His nearest neighbor was the Spilsbury place, built on the adjacent property sometime in the 1970s, a more classic sort of timbered beach house on stilts and pilings. It sat closer to the highway; Art had given his own place a long and nonlinear driveway on purpose-an S-shaped double switchback that permitted distance and foliage to obscure the road over there… somewhere. The Spilsbury place was boarded up for the winter.
But that was the party house, hal
f a mile downbeach, give or take. Half a mile was approximately 2,640 feet, or almost nine football fields; half a klick and change, or 160 rods, if you wanted to get totally ridiculous about it. Art didn't know much about the place except that it was slightly more modern that Spilsbury's, with a big show-off glass turret pointed toward the sea. It was usually a shadow in the mist, indistinct even when he peeked, using his telescope, from his own west deck. Lights had recently become visible at night. Somebody was there, right now, broadcasting occasional life signs without detail. No strays had yet wandered as far as the jetty.

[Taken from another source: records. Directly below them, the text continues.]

-- ==== Sys2Proof/Laws/Commands.lean ====
section
/-! SUPPORT. Each command's meaning as one equation per case of its rule, in terms of the shared operations; later proofs cite
these instead of unfolding the meanings. -/

namespace Sys2Proof.Machine

/-- SETUP with a 32-byte key (R112). -/
theorem execSetup_32 (s : State) :
    execSetup 32 s = .next (installContext (contextWords constants32 (keyLow s) (keyHigh s) s.nonceIn) s) := by
  simp only [execSetup, if_true]

/-- SETUP with a 16-byte key (R113). -/
theorem execSetup_16 (s : State) :
    execSetup 16 s = .next (installContext (contextWords constants16 (keyLow s) (keyLow s) s.nonceIn) s) := by
  have hne : (16 : Nat) ≠ 32 := by decide
  simp only [execSetup, hne, if_false, if_true]

/-- SETUP with any other key length (R111). -/
theorem execSetup_other (n : Nat) (s : State) (h16 : n ≠ 16) (h32 : n ≠ 32) :
    execSetup n s = .next (raise .invalidKeyLength s) := by
  simp only [execSetup, h16, h32, if_false]

/-- SETCTR on a READY context (R118). -/
theorem execSetctr_ready (s : State) (hr : s.ready = true) :
    execSetctr s =
      .next (succeed { s with s := (s.s.set 12 s.ctrIn[0]).set 13 s.ctrIn[1], ks := zeros16, avail := 0 }) := by
  rw [execSetctr, if_pos hr]

/-- SETCTR on a context that is not READY (R119). -/
theorem execSetctr_notReady (s : State) (hr : s.ready = false) : execSetctr s = .next (raise .notInitialized s) := by
  rw [execSetctr, if_neg (by simp [hr])]

/-- GENBLK on a READY context (R145). -/
theorem execGenblk_ready (s : State) (hr : s.ready = true) :
    execGenblk s = .next (succeed (advanceCounter { s with dout := block s.s })) := by
  rw [execGenblk, if_pos hr]

/-- GENBLK on a context that is not READY (R145). -/
theorem execGenblk_notReady (s : State) (hr : s.ready = false) : execGenblk s = .next (raise .notInitialized s) := by
  rw [execGenblk, if_neg (by simp [hr])]

/-- PROCESS with more than 64 bytes (R171). -/
theorem execProcess_tooLong (n : Nat) (s : State) (hn : 64 < n) :
    execProcess n s = .next (raise .lengthTooLarge s) := by
  rw [execProcess, if_pos (show Config.maxLen < n from hn)]

/-- PROCESS on a context that is not READY (R171). -/
theorem execProcess_notReady (n : Nat) (s : State) (hn : n ≤ 64) (hr : s.ready = false) :
    execProcess n s = .next (raise .notInitialized s) := by
  rw [execProcess, if_neg (show ¬ Config.maxLen < n from Nat.not_lt.mpr hn), if_neg (by simp [hr])]

/-- PROCESS 0 on a READY context (R162). -/
theorem execProcess_empty (s : State) (hr : s.ready = true) : execProcess 0 s = .next (succeed s) := by
  rw [execProcess, if_neg (by decide), if_pos hr, if_pos rfl]

end Sys2Proof.Machine
end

High tide brought the Pacific Ocean swells to within eighty yards of where Art's house was dug in; safe distance, even for stormy times.

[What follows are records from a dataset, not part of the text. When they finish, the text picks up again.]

/-- Settles O48: the registers by `locate_reg`, the other offsets by `locate_busError`. -/
theorem registerMapOffsets : Obligations.RegisterMapOffsets := by
  intro c
  have hreg := locate_reg c
  exact ⟨hreg .id, hreg .cmd, hreg .status, hreg .config, fun i => hreg (.key i), fun i => hreg (.nonce i),
    fun i => hreg (.ctrin i), fun i => hreg (.state i), fun i => hreg (.din i), fun i => hreg (.dout i),
    fun off hoff h => locate_busError c hoff (.inr h)⟩

/-! ### Reads and writes of registers -/

/-- The model's reads return what R65 lists. -/
theorem readReg_eq_readValue (r : Reg) (s : State) : readReg r s = readValue r s := by
  cases r <;> rfl

/-- A write to an RW register is answered, and the register then reads the value written (R65, R66). -/
theorem writeReg_isRW {r : Reg} (hr : IsRW r) (v : Word) (s : State) :
    ∃ t, writeReg r v s = .done t ∧ readReg r t = v ∧ t.cfg = s.cfg ∧ t.pending = s.pending ∧
      t.responses = .writeOk :: s.responses := by
  obtain ⟨i, rfl⟩ | ⟨i, rfl⟩ | ⟨i, rfl⟩ := hr
  · exact ⟨_, rfl, Vector.getElem_set_self _, rfl, rfl, rfl⟩
  · exact ⟨_, rfl, Vector.getElem_set_self _, rfl, rfl, rfl⟩
  · exact ⟨_, rfl, Vector.getElem_set_self _, rfl, rfl, rfl⟩

/-- A write to an RO register is a bus error and stores nothing (R66). -/
theorem writeReg_isRO {r : Reg} (hr : IsRO r) (v : Word) (s : State) : writeReg r v s = .done (answer .writeError s) := by
  obtain rfl | rfl | rfl | ⟨i, rfl⟩ | ⟨i, rfl⟩ := hr <;> rfl

/-- An RW register reads 0 after reset (R52, R65). -/
theorem readReg_resetWith {r : Reg} (hr : IsRW r) (c : Config) : readReg r (State.resetWith c) = 0 := by
  have hpair : ∀ i : Fin 2, (#v[0, 0] : Vector Word 2)[i] = 0 := by decide
  have hzeros : ∀ i : Fin 16, zeros16[i] = 0 := by decide
  obtain ⟨i, rfl⟩ | ⟨i, rfl⟩ | ⟨i, rfl⟩ := hr
  · exact hpair i
  · exact hpair i
  · exact hzeros i

/-- A write to an RW register followed by its read takes two steps and answers the value written (R65, R66). -/
theorem step_write_then_read {s : State} {r : Reg} {v : Word} {rest : List BusEvent} (hr : IsRW r)
    (hp : s.pending = memWrite s.cfg r.offset v :: memRead s.cfg r.offset :: rest) :
    ∃ t u : State, step s = .next t ∧ step t = .next u ∧ u.pending = rest ∧
      u.responses = .readOk v :: .writeOk :: s.responses := by
  obtain ⟨t, hwrite, hread, hcfg, hpend, hresp⟩ := writeReg_isRW hr v { s with pending := memRead s.cfg r.offset :: rest }
  have hstep : step s = .next t := by rw [step_memWrite s r v _ hp, hwrite, finish]
  have hstep' := step_memRead t r rest (by rw [hpend, hcfg])
  rw [hread] at hstep'
  exact ⟨t, _, hstep, hstep', rfl, congrArg (BusResponse.readOk v :: ·) hresp⟩

/-- Settles O45, by the rule of reads (`step_memRead`) and `step_write_then_read`. -/
theorem readsReturnRegisters : Obligations.ReadsReturnRegisters := by
  refine ⟨fun s r rest hp => ?_, fun s r v rest hr hp => step_write_then_read hr hp, fun c r hr => readReg_resetWith hr c⟩
  rw [← readReg_eq_readValue]
  exact step_memRead s r rest hp

/-- Settles O46, by the rule of writes (`step_memWrite`) at each kind of register. -/
theorem writesStoreWholeRegister : Obligations.WritesStoreWholeRegister := by
  intro s v rest
  refine ⟨fun i hp => step_memWrite s (.key i) v rest hp, fun i hp => step_memWrite s (.nonce i) v rest hp,
    fun i hp => step_memWrite s (.ctrin i) v rest hp, fun i hp => step_memWrite s (.din i) v rest hp,
    fun i hw hd => ?_, fun e hw hd => ?_, fun r hr hp => ?_⟩
  · rw [step_writesCmd hw, runCommand, hd]
  · rw [step_writesCmd hw, runCommand, hd]
    rfl
  · rw [step_memWrite s r v rest hp, writeReg_isRO hr, finish]
    rfl

end Sys2Proof.Machine
end

section
/-! When the machine stops (spec/20_memory.md R60, R77), and that a step takes the first pending access alone (R72, R73). -/

namespace Sys2Proof.Machine

open Sys2Proof.Spec

/-! ### Faults -/

/-- A word written to CMD always gets a next state. -/
theorem runCommand_next (v : Word) (s : State) : ∃ t, runCommand v s = .next t := by
  unfold runCommand
  cases decode v with
  | ok i =>
    obtain ⟨t, ht, -⟩ := exec_effect i s
    exact ⟨t, ht⟩
  | error e => exact ⟨_, rfl⟩

/-- The machine stops with a fault exactly where an event is outside the window (assumption 5). -/
theorem finish_eq_fault_iff (x : Served) : finish x = .fault .outsideWindow ↔ x = .outside := by
  cases x with
  | done t => simp [finish]
  | outside => simp [finish]
  | command v t =>
    obtain ⟨u, hu⟩ := runCommand_next v t
    simp [finish, hu]

/-- No event is refused. -/
theorem finish_ne_refused (x : Served) (r : Refusal) : finish x ≠ .refused r := by
  cases x with
  | done t => simp [finish]
  | outside => simp [finish]
  | command v t =>
    obtain ⟨u, hu⟩ := runCommand_next v t
    simp [finish, hu]

theorem serveRead_eq_outside_iff (t : Target) (s : State) : serveRead t s = .outside ↔ t = .outside := by
  cases t <;> simp [serveRead]

theorem serveWrite_eq_outside_iff (t : Target) (v : Word) (s : State) : serveWrite t v s = .outside ↔ t = .outside := by
  cases t with
  | outside => simp [serveWrite]
  | busError => simp [serveWrite]
  | reg r => cases r <;> simp [serveWrite, writeReg]

/-- An event is outside the window when it is a read or a write at an address that is not the engine's (R60, R77). -/
theorem serve_eq_outside_iff (e : BusEvent) (s : State) :
    serve e s = .outside ↔ ∃ (width : AccessWidth) (addr : Nat) (v : Word),
      (e = .read width addr ∨ e = .write width addr v) ∧ (addr < s.cfg.base ∨ s.cfg.base + 0x100 ≤ addr) := by
  cases e with
  | read width addr => simp [serve, serveRead_eq_outside_iff, locate_eq_outside_iff]
  | write width addr v => simp [serve, serveWrite_eq_outside_iff, locate_eq_outside_iff]
  | reset => simp [serve]

/-- Settles O50: the step stops as its first event does (`finish_eq_fault_iff`, `serve_eq_outside_iff`). -/
theorem faultsExactlyOutsideWindow : Obligations.FaultsExactlyOutsideWindow := by
  refine ⟨fun s => ?_, fun s r => ?_⟩
  · cases hp : s.pending with
    | nil => simp [step_nil s hp]
    | cons e rest =>
      rw [step_cons s e rest hp, finish_eq_fault_iff, serve_eq_outside_iff]
      simp [← or_and_right]
  · cases hp : s.pending with
    | nil => simp [step_nil s hp]
    | cons e rest =>
      rw [step_cons s e rest hp]
      exact finish_ne_refused _ r

/-! ### The events to come -/

/-- The same machine with other events to come. -/
def withPending (p : List BusEvent) (s : State) : State := { s with pending := p }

East, behind the house, sufficiently obscured by dunes and brush, was the coast road. San Francisco was an hour to the north. Once per week he could hear the distress siren that still sounded from the fire station in Half Moon Bay, as though air raids by the forces of Hirohito were still imminent. It was an evocative and mournful noise; it put Art in mind of blackouts, and vigilance, and staying prepared.
The nearest convenience mart, if you could call it that, was a Toot 'N Moo fifteen miles down the highway. It had begun life as a truckstop and featured enough rest rooms for ten people, with showers. The shitty coffee shop had shut down within one fiscal year and Art only stopped there for gas, once he'd quit smoking. The counter was usually manned by a former skate punk named Rocko (according to his handwritten name tag), who mopped up, played a lot of speed metal too loudly, and fed the slushie machine from a large, vile-looking bucket whenever he wasn't zipping around the parking lot on his board. Rocko had been known to shut the store down whenever he had band practice, so operative business hours were a hazy concept at best. There was a sort of smalltown market in Half Moon Bay, but it was only open from nine in the morning till three in the afternoon, administered by a couple who otherwise qualified as retirees. Instead of repairing to some bedroom community to play shuffleboard and watch cable, they invested their market with the sort of attention your grandma would devote to vegetable gardens, or quilt making. The market would die as soon as they did. Small, friendly groceries with creaky wooden floors were a last-gasp anachronism from the twentieth century, not destined to persevere.